* Task objective *
List every line below containing "Refusal".

* Task inputs *
-----
/-- The reset of an I/O-die block (R471): the registers of its domain take their reset values; the memory controllers lose
no data, the persistence unit drains its buffer first, the Timetable keeps what R11 lists.  What becomes of lines dirty in
a system cache that is reset is not stated: in this model they are in memory, and nothing is charged (log entry 45). -/
def State.resetBlock (s : State) (dom : Nat) : State :=
  let wipe := fun (x : Stream) => { Stream.reset with owner := x.owner, ownen := x.ownen, rings := x.rings }
  let ports := fun (lo hi : Nat) => s.streams.zipIdx.map fun e => if lo ≤ e.2 ∧ e.2 ≤ hi then wipe e.1 else e.1
  if 72 ≤ dom ∧ dom ≤ 95 then s.resetController (dom - 72)
  else if dom = 96 then { s with sys := [] }
  else if dom = 97 then s.drainLines fun _ => true
  else if dom = 98 then
    let s1 := s.linkDown
    { s1 with pcie := { s1.pcie with fns := s1.pcie.fns.map fun f => { f with msix := false, masked := 0, pending := 0 } } }
  else if dom = 99 then { s with streams := ports 8 11, clock := s.clock.restart }
  else if dom = 100 then { s with streams := ports 0 7 }
  else if dom = 101 then s.retrain
  else if dom = 102 then s.resetTimetable
  else s

/-- A pair is reset: its two cores, and its L2, which has left coherence (R471). -/
def State.resetPair (s : State) (p : Nat) : State :=
  { s with cores := s.cores.zipIdx.map fun e => if e.2 / 2 = p then AppCore.reset else e.1
           tlb := s.tlb.filter fun e => !((e.agent - 512) / 2 == p && decide (512 ≤ e.agent))
           walks := s.walks.filter fun e => !((e.agent - 512) / 2 == p && decide (512 ≤ e.agent)) }

/-- Step 1 for a pair: its cache leaves, or, where it does not answer, its tokens are lost; which of the two is not known
beforehand (R340, R341, R471; log entry 11). -/
def State.isolatePair (s : State) (p : Nat) : State :=
  if !s.joinedIn (.pair p) then s
  else if (Config.freeValue (s.freeCtr * 2 ^ 64 + 2 ^ 58 + p)).getLsbD 0 then s.leaveCache (.pair p)
  else (s.loseHolder (.pair p)).leaveCache (.pair p)

/-- Steps 1 and 2 of the restart of a domain: it is isolated, or leaves, and is reset (R471). -/
def State.startRestart (s : State) (dom : Nat) : State :=
  if 102 < dom || !s.proctor.resets.isEmpty || !s.proctor.booted || s.proctor.halted then s
  else if s.proctor.restarting.isSome then s.setProctor fun p => { p with waiting := some dom }
  else
    let s1 := (s.setProctor fun p => { p with domain := BitVec.ofNat 7 dom, resets := [dom] }).restartMark dom 1
    let s2 := if dom < 64 then s1.isolate dom (some 3)
      else if dom < 72 then s1.isolatePair (dom - 64)
      else s1
    let s3 := s2.restartMark dom 2
    if dom < 64 then s3.resetCluster dom else if dom < 72 then s3.resetPair (dom - 64) else s3.resetBlock dom

/-- DOMAIN_RESTART: GO is written for a domain (R466, R471). -/
def execDomainRestart (dom : Nat) (s : State) : Host.Outcome State Fault Refusal := .next (s.startRestart dom)

/-- The Timetable runs again: its watchdogs have not counted meanwhile, and what fell due is taken in its order, each with its
own stamp (R471). -/
def State.resumeTimetable (s : State) : State :=
  let gone := s.now - s.ttSince
  let s1 : State := { s with ttDown := false, insts := s.insts.map fun i => { i with progress := i.progress + gone } }
  (s1.catchUp s1.lateCount).due.settle

/-- DOMAIN_RESTART_DONE, step 3: the domain is back: it rejoins coherence and its pool, and waiting requests proceed
(R464, R471). -/
def execDomainRestartDone (dom : Nat) (s : State) : Host.Outcome State Fault Refusal :=
  .next (
    if !s.proctor.resets.contains dom || s.proctor.restarting.isSome then s
    else
      let s1 := (s.setProctor fun p => { p with resets := [], missed := assocDel p.missed dom }).restartMark dom 3
      if dom < 64 then (s1.startCluster dom ((s1.proctor.clusterOk[dom]?).getD true)).due.settle
      else if dom < 72 then s1.joinCache (.pair (dom - 64))
      else if dom = 101 then (if s1.lanesShort then s1.computeDieReset.settle else s1)
      else if dom = 102 then s1.resumeTimetable
      else s1)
-----
* Output for this task *
def execDomainRestart (dom : Nat) (s : State) : Host.Outcome State Fault Refusal := .next (s.startRestart dom)
def execDomainRestartDone (dom : Nat) (s : State) : Host.Outcome State Fault Refusal :=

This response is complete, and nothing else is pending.